• Stored data
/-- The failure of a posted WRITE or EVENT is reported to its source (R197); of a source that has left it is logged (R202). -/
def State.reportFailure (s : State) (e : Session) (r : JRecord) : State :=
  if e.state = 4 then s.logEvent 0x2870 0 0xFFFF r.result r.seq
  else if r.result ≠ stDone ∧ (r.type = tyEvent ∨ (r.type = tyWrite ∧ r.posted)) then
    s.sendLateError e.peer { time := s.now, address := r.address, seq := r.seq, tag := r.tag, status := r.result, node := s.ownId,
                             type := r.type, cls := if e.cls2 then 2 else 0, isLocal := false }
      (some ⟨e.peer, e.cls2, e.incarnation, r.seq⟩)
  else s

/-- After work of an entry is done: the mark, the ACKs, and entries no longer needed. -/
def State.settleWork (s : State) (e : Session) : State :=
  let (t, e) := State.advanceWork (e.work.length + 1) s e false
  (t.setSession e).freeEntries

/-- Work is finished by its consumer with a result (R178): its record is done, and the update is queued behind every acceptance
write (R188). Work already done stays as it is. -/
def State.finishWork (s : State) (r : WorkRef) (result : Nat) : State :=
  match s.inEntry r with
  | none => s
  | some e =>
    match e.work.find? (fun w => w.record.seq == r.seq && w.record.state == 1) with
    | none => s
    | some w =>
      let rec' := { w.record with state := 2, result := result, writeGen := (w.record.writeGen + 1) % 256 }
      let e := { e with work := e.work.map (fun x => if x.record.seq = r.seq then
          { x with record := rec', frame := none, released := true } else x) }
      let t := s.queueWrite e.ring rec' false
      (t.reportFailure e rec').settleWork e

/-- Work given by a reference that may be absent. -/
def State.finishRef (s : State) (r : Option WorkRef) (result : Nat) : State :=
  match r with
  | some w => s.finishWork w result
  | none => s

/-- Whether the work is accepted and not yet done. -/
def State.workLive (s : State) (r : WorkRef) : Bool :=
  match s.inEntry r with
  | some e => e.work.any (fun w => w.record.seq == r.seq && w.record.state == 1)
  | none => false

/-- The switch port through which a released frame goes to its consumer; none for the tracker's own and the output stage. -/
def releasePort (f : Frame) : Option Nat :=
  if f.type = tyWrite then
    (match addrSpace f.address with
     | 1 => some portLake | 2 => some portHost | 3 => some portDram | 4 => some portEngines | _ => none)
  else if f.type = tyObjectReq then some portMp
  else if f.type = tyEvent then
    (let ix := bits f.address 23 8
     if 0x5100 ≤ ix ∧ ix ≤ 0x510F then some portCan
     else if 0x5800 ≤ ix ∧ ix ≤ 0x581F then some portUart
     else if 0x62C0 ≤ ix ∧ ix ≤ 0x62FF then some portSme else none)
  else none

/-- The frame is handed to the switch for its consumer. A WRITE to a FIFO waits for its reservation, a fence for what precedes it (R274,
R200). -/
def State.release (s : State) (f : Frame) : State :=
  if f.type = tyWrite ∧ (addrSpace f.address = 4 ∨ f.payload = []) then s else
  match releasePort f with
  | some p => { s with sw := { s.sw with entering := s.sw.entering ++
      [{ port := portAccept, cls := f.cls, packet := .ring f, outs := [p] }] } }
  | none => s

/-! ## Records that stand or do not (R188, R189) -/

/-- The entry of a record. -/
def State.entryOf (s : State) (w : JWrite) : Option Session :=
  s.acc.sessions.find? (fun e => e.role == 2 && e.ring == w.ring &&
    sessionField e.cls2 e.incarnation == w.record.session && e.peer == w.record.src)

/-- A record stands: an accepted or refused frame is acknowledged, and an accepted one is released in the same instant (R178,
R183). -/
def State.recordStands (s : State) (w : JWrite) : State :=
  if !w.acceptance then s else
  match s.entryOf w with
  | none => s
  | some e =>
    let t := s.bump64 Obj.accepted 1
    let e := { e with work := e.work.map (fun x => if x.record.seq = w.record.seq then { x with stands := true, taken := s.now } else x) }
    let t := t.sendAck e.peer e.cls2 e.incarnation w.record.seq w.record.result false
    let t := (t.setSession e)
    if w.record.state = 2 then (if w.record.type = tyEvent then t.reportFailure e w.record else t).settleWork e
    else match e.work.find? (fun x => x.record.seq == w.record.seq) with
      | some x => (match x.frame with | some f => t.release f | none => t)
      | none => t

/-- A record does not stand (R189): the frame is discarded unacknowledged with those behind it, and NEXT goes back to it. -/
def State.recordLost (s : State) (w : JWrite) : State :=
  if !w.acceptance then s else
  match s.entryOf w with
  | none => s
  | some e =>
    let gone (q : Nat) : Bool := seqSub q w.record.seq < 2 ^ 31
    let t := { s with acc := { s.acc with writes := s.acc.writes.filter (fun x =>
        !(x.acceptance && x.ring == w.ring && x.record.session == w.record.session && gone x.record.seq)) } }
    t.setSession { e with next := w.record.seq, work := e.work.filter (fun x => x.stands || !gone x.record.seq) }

• EXERCISE PROMPT
Beginning at the line that holds "x.ring == w.ring", copy every line through the end of the entries exactly as given, and only those lines.

• ANSWER TO THIS EXERCISE
        !(x.acceptance && x.ring == w.ring && x.record.session == w.record.session && gone x.record.seq)) } }
    t.setSession { e with next := w.record.seq, work := e.work.filter (fun x => x.stands || !gone x.record.seq) }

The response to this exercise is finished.